**Problem**
Look through the entries below and extract exactly the lines from the one containing "set_option linter.all false" through the one containing "unfold State.throttleWins", ends included.

Saved data entries:
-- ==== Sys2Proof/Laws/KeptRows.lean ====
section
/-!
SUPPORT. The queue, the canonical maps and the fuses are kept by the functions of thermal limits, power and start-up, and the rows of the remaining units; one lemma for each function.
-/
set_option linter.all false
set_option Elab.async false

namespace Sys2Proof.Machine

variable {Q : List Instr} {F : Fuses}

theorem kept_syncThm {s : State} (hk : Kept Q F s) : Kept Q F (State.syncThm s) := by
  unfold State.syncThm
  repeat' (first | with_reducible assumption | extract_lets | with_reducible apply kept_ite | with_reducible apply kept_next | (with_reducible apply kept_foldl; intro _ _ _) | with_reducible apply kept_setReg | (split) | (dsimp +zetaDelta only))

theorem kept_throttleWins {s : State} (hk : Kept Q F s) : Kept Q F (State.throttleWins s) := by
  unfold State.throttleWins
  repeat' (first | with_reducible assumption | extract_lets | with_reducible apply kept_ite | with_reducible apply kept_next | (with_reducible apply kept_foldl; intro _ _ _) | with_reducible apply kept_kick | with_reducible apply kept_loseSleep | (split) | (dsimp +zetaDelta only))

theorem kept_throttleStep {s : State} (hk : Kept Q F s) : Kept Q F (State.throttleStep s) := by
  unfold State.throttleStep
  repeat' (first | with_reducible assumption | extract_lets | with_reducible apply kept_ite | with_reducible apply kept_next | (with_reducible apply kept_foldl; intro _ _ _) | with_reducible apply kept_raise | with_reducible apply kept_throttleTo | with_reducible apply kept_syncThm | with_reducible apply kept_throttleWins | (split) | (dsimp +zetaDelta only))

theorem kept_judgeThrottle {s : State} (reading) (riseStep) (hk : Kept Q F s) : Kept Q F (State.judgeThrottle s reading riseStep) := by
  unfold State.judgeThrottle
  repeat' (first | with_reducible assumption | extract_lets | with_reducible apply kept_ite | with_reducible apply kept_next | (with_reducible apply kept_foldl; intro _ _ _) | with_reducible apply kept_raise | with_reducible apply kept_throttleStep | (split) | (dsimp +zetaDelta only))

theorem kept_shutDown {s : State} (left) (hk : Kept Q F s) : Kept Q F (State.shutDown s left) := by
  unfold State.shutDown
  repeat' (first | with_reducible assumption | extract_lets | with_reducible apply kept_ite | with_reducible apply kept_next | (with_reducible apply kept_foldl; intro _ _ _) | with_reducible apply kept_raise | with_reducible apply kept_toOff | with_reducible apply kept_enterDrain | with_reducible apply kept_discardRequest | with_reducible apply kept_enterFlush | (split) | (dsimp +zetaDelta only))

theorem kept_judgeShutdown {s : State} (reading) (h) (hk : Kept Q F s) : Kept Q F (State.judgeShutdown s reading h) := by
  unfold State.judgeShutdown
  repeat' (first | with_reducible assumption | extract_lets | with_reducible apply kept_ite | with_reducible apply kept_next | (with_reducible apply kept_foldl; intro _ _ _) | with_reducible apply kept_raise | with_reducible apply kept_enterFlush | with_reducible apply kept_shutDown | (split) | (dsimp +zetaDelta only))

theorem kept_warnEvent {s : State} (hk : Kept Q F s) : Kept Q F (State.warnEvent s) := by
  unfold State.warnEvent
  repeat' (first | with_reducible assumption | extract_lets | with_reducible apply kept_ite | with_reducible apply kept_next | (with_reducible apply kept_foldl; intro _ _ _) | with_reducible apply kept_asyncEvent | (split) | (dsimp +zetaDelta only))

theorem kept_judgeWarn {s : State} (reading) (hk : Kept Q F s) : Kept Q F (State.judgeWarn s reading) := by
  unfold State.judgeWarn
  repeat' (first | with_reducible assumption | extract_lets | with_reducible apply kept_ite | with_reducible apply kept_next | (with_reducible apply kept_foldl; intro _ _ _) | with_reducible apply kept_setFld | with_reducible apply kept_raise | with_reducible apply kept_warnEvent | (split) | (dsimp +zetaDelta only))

**Exercise result**
set_option linter.all false
set_option Elab.async false

namespace Sys2Proof.Machine

variable {Q : List Instr} {F : Fuses}

theorem kept_syncThm {s : State} (hk : Kept Q F s) : Kept Q F (State.syncThm s) := by
  unfold State.syncThm
  repeat' (first | with_reducible assumption | extract_lets | with_reducible apply kept_ite | with_reducible apply kept_next | (with_reducible apply kept_foldl; intro _ _ _) | with_reducible apply kept_setReg | (split) | (dsimp +zetaDelta only))

theorem kept_throttleWins {s : State} (hk : Kept Q F s) : Kept Q F (State.throttleWins s) := by
  unfold State.throttleWins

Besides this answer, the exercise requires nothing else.